___ Data ___

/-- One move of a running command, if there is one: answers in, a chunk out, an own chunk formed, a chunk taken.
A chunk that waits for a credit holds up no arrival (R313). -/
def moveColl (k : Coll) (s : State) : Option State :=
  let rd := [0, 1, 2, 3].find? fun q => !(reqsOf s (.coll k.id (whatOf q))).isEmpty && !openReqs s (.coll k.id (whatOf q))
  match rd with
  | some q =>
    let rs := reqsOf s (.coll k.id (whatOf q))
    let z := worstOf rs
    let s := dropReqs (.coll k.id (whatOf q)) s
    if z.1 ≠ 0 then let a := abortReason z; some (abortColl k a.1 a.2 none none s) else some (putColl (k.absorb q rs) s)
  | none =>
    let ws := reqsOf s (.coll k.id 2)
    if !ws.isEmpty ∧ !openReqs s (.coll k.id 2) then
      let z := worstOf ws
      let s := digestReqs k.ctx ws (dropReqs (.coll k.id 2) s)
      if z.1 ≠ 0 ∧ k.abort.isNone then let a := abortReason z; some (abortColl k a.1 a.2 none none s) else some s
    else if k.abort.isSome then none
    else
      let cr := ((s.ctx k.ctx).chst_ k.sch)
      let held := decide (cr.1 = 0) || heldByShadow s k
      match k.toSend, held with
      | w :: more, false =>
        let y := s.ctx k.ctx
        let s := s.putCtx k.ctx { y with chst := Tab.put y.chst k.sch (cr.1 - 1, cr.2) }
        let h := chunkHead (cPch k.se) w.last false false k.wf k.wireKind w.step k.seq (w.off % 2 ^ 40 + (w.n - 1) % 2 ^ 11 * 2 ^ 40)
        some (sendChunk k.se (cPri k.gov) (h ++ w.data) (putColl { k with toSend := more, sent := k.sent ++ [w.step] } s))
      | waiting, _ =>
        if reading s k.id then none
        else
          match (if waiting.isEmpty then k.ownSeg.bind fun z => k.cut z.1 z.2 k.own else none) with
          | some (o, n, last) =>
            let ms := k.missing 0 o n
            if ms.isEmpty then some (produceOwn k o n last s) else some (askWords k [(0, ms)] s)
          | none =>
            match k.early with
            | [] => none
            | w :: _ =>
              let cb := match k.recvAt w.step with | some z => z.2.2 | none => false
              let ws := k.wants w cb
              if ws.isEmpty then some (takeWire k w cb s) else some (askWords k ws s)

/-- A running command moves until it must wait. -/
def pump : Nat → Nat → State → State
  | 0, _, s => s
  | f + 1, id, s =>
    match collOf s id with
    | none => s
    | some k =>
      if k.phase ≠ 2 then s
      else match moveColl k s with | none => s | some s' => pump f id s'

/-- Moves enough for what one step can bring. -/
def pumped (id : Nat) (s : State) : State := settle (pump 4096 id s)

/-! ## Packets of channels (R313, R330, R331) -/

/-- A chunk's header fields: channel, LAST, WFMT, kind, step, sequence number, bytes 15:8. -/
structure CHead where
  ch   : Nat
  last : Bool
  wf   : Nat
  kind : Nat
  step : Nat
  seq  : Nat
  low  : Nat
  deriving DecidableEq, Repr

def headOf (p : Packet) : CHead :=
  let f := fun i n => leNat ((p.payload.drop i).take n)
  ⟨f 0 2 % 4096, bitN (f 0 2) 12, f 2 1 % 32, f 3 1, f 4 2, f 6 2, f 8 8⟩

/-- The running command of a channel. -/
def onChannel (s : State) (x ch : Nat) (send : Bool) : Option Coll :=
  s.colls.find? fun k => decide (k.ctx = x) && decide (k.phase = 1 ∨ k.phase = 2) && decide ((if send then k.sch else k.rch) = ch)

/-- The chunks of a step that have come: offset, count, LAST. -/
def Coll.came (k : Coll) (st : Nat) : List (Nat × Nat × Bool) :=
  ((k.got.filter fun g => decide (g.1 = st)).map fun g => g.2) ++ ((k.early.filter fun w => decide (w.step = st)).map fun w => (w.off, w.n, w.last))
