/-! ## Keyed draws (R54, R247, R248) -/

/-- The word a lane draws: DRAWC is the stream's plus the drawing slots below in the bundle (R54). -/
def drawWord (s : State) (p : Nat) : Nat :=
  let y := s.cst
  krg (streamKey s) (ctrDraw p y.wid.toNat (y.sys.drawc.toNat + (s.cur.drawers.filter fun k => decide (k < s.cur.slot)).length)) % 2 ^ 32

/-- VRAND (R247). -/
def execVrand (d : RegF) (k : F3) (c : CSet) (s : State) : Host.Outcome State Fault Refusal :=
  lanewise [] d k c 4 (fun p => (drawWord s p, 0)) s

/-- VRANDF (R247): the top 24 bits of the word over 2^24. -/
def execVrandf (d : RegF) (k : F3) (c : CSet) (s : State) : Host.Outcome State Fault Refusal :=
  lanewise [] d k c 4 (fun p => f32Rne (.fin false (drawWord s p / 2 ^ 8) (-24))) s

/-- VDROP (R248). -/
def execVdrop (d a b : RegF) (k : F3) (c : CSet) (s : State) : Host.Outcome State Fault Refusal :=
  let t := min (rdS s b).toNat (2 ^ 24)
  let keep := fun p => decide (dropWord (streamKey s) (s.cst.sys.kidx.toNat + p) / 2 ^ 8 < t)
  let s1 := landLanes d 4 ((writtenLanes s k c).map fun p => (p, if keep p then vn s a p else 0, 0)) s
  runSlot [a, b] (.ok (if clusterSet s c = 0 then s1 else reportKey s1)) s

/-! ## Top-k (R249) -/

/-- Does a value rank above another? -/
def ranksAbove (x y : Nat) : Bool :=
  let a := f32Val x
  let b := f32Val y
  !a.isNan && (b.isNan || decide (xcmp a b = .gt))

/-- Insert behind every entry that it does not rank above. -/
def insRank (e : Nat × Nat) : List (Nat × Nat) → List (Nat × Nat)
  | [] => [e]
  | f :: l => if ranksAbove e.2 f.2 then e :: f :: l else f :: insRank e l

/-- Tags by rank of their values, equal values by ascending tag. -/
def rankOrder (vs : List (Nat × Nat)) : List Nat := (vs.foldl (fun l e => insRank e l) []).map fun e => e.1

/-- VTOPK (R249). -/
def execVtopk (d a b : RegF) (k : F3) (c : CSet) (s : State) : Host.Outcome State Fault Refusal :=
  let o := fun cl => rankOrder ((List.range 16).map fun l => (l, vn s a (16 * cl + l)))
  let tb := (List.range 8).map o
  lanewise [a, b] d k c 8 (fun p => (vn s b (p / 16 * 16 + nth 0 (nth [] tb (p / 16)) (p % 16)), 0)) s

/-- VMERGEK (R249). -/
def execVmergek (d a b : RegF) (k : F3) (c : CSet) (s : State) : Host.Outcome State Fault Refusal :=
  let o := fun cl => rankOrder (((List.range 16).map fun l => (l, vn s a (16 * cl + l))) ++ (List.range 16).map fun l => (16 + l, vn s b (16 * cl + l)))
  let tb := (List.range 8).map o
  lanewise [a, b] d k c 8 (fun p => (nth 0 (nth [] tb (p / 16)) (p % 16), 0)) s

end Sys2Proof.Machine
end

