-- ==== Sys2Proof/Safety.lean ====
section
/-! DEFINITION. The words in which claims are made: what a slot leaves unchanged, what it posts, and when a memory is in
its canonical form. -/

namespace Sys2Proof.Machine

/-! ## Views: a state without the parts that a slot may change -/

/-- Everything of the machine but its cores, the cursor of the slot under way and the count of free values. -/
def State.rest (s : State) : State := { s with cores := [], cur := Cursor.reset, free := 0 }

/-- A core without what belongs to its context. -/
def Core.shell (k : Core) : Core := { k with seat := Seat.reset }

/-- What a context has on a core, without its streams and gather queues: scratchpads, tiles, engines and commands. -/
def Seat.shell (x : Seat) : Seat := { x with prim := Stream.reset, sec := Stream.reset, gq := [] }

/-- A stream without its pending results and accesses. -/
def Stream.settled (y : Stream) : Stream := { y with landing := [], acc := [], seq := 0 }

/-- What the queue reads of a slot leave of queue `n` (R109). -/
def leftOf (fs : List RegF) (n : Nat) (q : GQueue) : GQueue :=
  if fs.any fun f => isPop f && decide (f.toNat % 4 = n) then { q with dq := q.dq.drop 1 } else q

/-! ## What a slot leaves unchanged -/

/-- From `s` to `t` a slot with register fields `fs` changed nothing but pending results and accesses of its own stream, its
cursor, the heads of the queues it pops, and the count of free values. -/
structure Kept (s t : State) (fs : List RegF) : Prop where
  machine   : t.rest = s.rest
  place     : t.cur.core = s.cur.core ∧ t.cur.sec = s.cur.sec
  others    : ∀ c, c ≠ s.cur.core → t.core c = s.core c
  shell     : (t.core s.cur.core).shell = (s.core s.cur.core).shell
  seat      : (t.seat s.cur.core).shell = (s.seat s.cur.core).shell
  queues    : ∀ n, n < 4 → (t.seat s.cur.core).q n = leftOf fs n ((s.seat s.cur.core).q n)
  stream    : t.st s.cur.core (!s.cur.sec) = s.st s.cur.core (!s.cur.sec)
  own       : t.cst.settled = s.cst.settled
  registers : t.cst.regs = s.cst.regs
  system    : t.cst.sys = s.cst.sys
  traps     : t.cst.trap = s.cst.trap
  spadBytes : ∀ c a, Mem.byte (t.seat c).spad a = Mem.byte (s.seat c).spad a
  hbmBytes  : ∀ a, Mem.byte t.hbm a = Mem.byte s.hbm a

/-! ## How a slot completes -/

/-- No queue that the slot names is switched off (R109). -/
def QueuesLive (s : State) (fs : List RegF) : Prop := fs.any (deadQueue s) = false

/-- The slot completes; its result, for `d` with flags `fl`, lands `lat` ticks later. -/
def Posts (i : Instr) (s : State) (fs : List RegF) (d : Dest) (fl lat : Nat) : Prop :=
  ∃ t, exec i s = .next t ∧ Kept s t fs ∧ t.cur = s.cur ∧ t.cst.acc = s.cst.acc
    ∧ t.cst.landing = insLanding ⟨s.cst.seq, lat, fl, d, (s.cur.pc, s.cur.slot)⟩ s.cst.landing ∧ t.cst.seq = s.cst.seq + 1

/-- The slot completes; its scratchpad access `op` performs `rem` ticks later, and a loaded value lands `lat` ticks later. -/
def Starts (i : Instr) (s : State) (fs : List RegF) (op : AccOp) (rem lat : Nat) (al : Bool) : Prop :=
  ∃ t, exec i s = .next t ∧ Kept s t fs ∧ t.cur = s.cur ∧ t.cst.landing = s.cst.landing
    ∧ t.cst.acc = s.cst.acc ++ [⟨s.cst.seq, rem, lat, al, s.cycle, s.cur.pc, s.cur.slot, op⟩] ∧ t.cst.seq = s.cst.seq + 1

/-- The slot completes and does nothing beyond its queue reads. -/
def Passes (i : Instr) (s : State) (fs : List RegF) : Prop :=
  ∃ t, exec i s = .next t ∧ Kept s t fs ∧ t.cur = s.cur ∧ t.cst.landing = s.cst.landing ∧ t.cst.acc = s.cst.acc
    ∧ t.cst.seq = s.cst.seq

___

About this exercise
Within the entries, find all lines that contain "moveColl" and copy each one.

The answer
def moveColl (k : Coll) (s : State) : Option State :=
      else match moveColl k s with | none => s | some s' => pump f id s'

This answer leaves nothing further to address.